Nope, you're in the normal forum. "Naval Aviator's Forum" is the header for one group of the normal forum threads.
 

Spekkio

He bowls overhand.
When I read "many folks can't be both," I read an undercurrent of "do whatever it takes to get the job done. If in doubt, ride your people, because they can suck it up." I'm not saying @Spekkio meant that, I'm saying that's what I read into it. Maybe I just ran across a couple asshole golden children too many on active duty, and it skews my perception (not that all golden children are assholes). I don't know. But when you ask "what is more important," there's an implied dichotomy of "you have to pick one or the other if you can't do both." And also an implication that "if you have to pick one, pick getting the mission done and be hated for it."
Not at all.

Some people can be hard nosed leaders and revered by their subordinates like General Mattis. These people have a gift of charisma that when they correct someone or come down on them, the person walks away thinking positively of that person. They're the top 1%.

Most are not like that. Most are like a CO I had as a JO that came into a ship that had let its skills and cleanliness decay in a 6 month upkeep. Like, couldn't fight a fire if our lives depended on it. Almost everyone with deployment experience, including officers, transferred.

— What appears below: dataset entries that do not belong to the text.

/-! ## Events of the meters -/

/-- R339, R342, R346, R350, R352, R354, R360: a sensor sample sets the temperatures and throttles each die by its
hottest sensor and the module's power; an interval's end flushes every slot and opens new intervals; a grant covers
the debt; a ring's stall sample goes to the next crew that it observes of the sequencer; a sampled load leaves the list. The
readings of sensors are the events' inputs (assumption 40). -/
def Obligations.MeterEvents : Prop :=
  (∀ s tiles sub, ksorted tiles = true → ∃ t, exec (.sensorSample tiles sub) s = .next t ∧ t.mem = s.mem ∧
    t.substrate = BitVec.ofInt 16 sub ∧ (∀ c v, kfind c tiles = some v → (t.core c).temp = BitVec.ofInt 16 v) ∧
    (∀ c, kfind c tiles = none → (t.core c).temp = (s.core c).temp) ∧ t.throttle.length = 4 ∧ ∀ d < 4,
      let power := (s.domains.map Domain.last).sum
      let byHeat := if 1000 ≤ t.hottest d then 1 else if 950 ≤ t.hottest d then 3 else 4
      t.throttle.getD d 0 = if 2600000000000 < power then min 2 byHeat else byHeat) ∧
  (∀ s measured, s.domains.length = 5 → ∃ t, exec (.intervalEnd measured) s = .next t ∧
    (∀ d < 5, (t.domains.getD d Domain.zero).last = (s.domains.getD d Domain.zero).meas + kget 0 d measured ∧
      (t.domains.getD d Domain.zero).meas = 0 ∧ (t.domains.getD d Domain.zero).slotAc = []) ∧
    ∀ core w g, t.wg? core w = some g → g.flushed = g.cum) ∧
  (∀ s core func, let debt := ((s.core core).grantOf func).debt
    (debt = 0 → exec (.grant core func) s = .next s) ∧
    (∀ s2, debt ≠ 0 → s.panOp func Pan.grant = (s2, true) → ∃ t, exec (.grant core func) s = .next t ∧
      (t.core core).grantOf func = { rem := 256000000 - debt, debt := debt - 256000000 }) ∧
    (∀ s2, debt ≠ 0 → s.panOp func Pan.grant = (s2, false) → exec (.grant core func) s = .next s2) ∧
    (s.panRefuses func = false → exec (.debtReport core func) s = .next s) ∧
    (s.panRefuses func = true → ∃ t, exec (.debtReport core func) s = .next t ∧ ((t.core core).grantOf func).debt = 0)) ∧
  (∀ s core seq, ((∀ f ∈ s.seqFuncs core seq, s.stallTime f = false ∨ s.stallNext core seq f = none) →
      exec (.stallSample core seq) s = .next s) ∧
    ∀ f sl cr wg, s.seqFuncs core seq = [f] → s.stallTime f = true → s.stallNext core seq f = some (sl, cr, wg) →
      seq < (s.core core).seqs.length → ∃ t, exec (.stallSample core seq) s = .next t ∧
        kfind f ((t.core core).seqs.getD seq Seq.zero).sampled = some sl) ∧
  (∀ s key pc va level miss bad times,
    let hit := fun (x : Sample) => x.pc.toNat == pc && x.va.toNat == va && x.level == level && x.tlb == miss && x.poison == bad
    ((s.core key.core).samples.find? hit = none → exec (.loadSample key pc va level miss bad times) s = .next s) ∧
    ∀ x, (s.core key.core).samples.find? hit = some x → ∃ t, exec (.loadSample key pc va level miss bad times) s = .next t ∧
      (t.core key.core).samples = (s.core key.core).samples.erase x)

/-! ## Debugging, requests, the host port, links, management -/

/-- R405-R407, R425, R427-R430, R434: STOP, RESUME and STEP of a sequencer, a breakpoint's match, the debugger's
write of a register, reads and writes of the register window, and the state requests. A stop is held while a crew in handler
mode keeps it out; the PF alone writes DSEQ, and a CMD of 00 takes back a command that waits. SLOT of a stop that a request asks
for, the breakpoint of a held stop and how the window selects a crew's registers are the model's choices (assumptions 29, 30,
81). -/
def Obligations.DebuggerEvents : Prop :=
  (∀ s core q, q < 4 → (s.core core).seqs.length = 4 →
    let dseq := fun (t : State) => ((t.core core).seqs.getD q Seq.zero).dseq
    let halted := fun (t : State) reason slot bp => (dseq t).getLsbD 16 = true ∧ ((dseq t).extractLsb' 6 3).toNat = reason ∧
      ((dseq t).extractLsb' 12 4).toNat = slot % 16 ∧ ((dseq t).extractLsb' 9 3).toNat = bp ∧ (dseq t).extractLsb' 0 2 = 0
    ((dseq s).getLsbD 16 = false → s.stopHeld core q = false → ∃ t, exec (.stop core q) s = .next t ∧ t.mem = s.mem ∧
      halted t 1 0 0) ∧
    ((dseq s).getLsbD 16 = false → s.stopHeld core q = true → ∃ t, exec (.stop core q) s = .next t ∧
      (dseq t).getLsbD 16 = false ∧ (dseq t).extractLsb' 0 2 = 1 ∧
      ((t.core core).seqs.getD q Seq.zero).held = some (1, 0, 0)) ∧
    (∃ t, exec (.resume core q) s = .next t ∧ t.mem = s.mem ∧ (dseq t).getLsbD 16 = false ∧
      ((t.core core).seqs.getD q Seq.zero).stepping = none) ∧
    (∀ slot, (dseq s).getLsbD 16 = true → ∃ t, exec (.step core q slot) s = .next t ∧ t.mem = s.mem ∧
      (dseq t).getLsbD 16 = false ∧ ((t.core core).seqs.getD q Seq.zero).stepping = some (16 * q + slot % 16)) ∧
    (∀ v, core < 768 → v.toNat % 4 = 0 → ∃ t, exec (.systemRegisterWrite .pf 0x40 (4 * core + q) v) s = .next t ∧
      t.mem = s.mem ∧ (dseq t).extractLsb' 0 2 = 0 ∧ (dseq t).getLsbD 16 = (dseq s).getLsbD 16 ∧
      ((t.core core).seqs.getD q Seq.zero).held ≠ some (1, 0, 0)) ∧
    (∀ slot cr wg, slot / 16 = q → s.crew? ⟨core, slot⟩ = some cr → s.wg? core cr.wg = some wg →
      (s.matching ⟨core, slot⟩ cr wg = none → exec (.breakpointMatch ⟨core, slot⟩) s = .next s) ∧
      (∀ k, s.matching ⟨core, slot⟩ cr wg = some k → s.stopHeld core q = false → ∃ t cr',
        exec (.breakpointMatch ⟨core, slot⟩) s = .next t ∧ halted t 2 slot k ∧ t.crew? ⟨core, slot⟩ = some cr' ∧
        cr'.pos = cr.pos ∧ cr'.bpSkip = true) ∧
      ((dseq s).getLsbD 16 = false → ∀ off bs, exec (.debuggerWrite ⟨core, slot⟩ off bs) s = .next s) ∧
      ((dseq s).getLsbD 16 = true → wg.conf = false → ∀ r t v, r < wg.kernel.vregs → t < 64 → cr.threads.length = 64 →
        ∃ u cr', exec (.debuggerWrite ⟨core, slot⟩ (0x600 + 256 * r + 4 * t) (bytesOfNat 4 v)) s = .next u ∧ u.mem = s.mem ∧
          u.crew? ⟨core, slot⟩ = some cr' ∧ ∀ t' r', t' < 64 → cr'.landedV t' r' =
            if t' = t ∧ r' = r then BitVec.ofNat 32 v else cr.landedV t' r'))) ∧
  (∀ s num sel v, num < 0x10 ∨ 0x29 < num → exec (.systemRegisterWrite .bench num sel v) s = .next s) ∧
  (∀ s ag num sel v n, (ag = RegAgent.bench ∧ num ≤ 0x29) ∨ ag = .pf → 0x10 ≤ num → sysSelectors num = some n → sel < n →
    ¬(0x30 ≤ num ∧ num ≤ 0x40) → (num < 0x48 ∨ ∀ d, s.ctxDesc sel = some d → d.conf = false) →
    ∃ t, exec (.systemRegisterWrite ag num sel v) s = .next t ∧
      t.mem = s.mem ∧ t.sysreg num sel = (s.sysreg num sel &&& ~~~(sysMask num)) ||| (v &&& sysMask num) ∧
      ∀ num' sel', sel' < 65536 → (num', sel') ≠ (num, sel) → t.sysreg num' sel' = s.sysreg num' sel') ∧
  (∀ s core slot cr wg num v, num < 8 → s.crew? ⟨core, slot⟩ = some cr → s.wg? core cr.wg = some wg → core < 768 → slot < 64 →
    exec (.systemRegisterWrite .pf num (64 * core + slot) v) s = .next
      (if wg.conf = false ∧ (s.core core).stopped slot = true then s.setCrew ⟨core, slot⟩ (cr.sysSet num v) else s) ∧
    s.sysRead num (64 * core + slot) = if wg.conf = true then 0
      else ([cr.epc, cr.ecause, cr.earg, cr.ethr] ++ cr.esave).getD num 0) ∧
  (∀ s f num sel v, (num < 0x20 ∨ 0x27 < num ∨ sel ≠ f) →
    exec (.systemRegisterWrite (.vf f) num sel v) s = .next ((s.refuse f (8 * num)).say .unsupported)) ∧
  (∀ s q, s.nextReq = some q →
    (2 < q.kind → ∀ s2 e, s.ringTake s.reqRing = (s2, some e) → (StateReq.ofBytes e).kind ≠ 0 →
      exec .stateExport s = .next (s2.reqDone (StateReq.ofBytes e) false)) ∧
    (q.kind = 0 → ∀ s2 e, s.ringTake s.reqRing = (s2, some e) → let r := StateReq.ofBytes e
      let b := s2.exportBytes r.classes
      r.kind = 0 → r.clean = true → b.2.length ≤ r.size →
      exec .stateExport s = .next ((b.1.physWrite r.pa b.2).reqDone r true)) ∧
    (q.kind ≠ 1 → exec .restart s = .next s) ∧ (q.kind ≠ 2 → exec .release s = .next s) ∧
    (∀ s2 e, s.ringTake s.reqRing = (s2, some e) → let r := StateReq.ofBytes e
      r.clean = true →
      (q.kind = 1 → 256 ≤ s.launches.length → exec .restart s = .next s) ∧
      (q.kind = 1 → s.launches.length < 256 → ∀ ix v l, s2.imagesUnder r.func r.pa = (ix, v) :: l → s2.lqHeader r.func r.entry ≠ none →
        exec .restart s = .next ((s2.readmit r.func r.entry v.launch ((ix, v) :: l)).reqDone r true)) ∧
      (q.kind = 2 → s2.imagesUnder r.func r.pa ≠ [] → ∃ t, exec .release s = .next t ∧
        ∀ e ∈ s2.imagesUnder r.func r.pa, kfind e.1 t.saved = none) ∧
      (q.kind = 2 → s2.imagesUnder r.func r.pa = [] → exec .release s = .next (s2.reqDone r false)))) ∧
  (∀ s t, 8 ≤ s.boot.next → let s0 : State := { s with agenda := t, blocked := false }
    (∀ ag num sel n, s.agenda = .regRead ag num sel :: t → ag = RegAgent.bench ∨ ag = .pf → sysSelectors num = some n →
      sel < n → step s = .next (s0.say (.regRead (s.sysRead num sel)))) ∧
    (∀ key off n cr wg, s.agenda = .debugRead key off n :: t → s.crew? key = some cr → s.wg? key.core cr.wg = some wg →
      step s = .next (if (s.core key.core).stopped key.slot = true then s0.say
        (.debug (if wg.conf = true then List.replicate n 0 else ((cr.image wg).drop off).take n)) else s0))) ∧
  (∀ s, s.nextReq = none → exec .stateExport s = .next (s.ringTake s.reqRing).1 ∧
    (s.launches.length < 256 → exec .restart s = .next (s.ringTake s.reqRing).1) ∧ exec .release s = .next (s.ringTake s.reqRing).1)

We worked long days, Saturdays, you name it. Evening trainers, extra field days, etc. We hated him because he was a poor communicator. He was as inspirational as Ben Stein. We thought he was a slave driver and we hated how risk adverse he was compared to his predecessor. In retrospect, we needed the sets and reps, but we didn't know it as first tour sailors and JOs.

We deployed successfully, and just barely lost out on the Battle E.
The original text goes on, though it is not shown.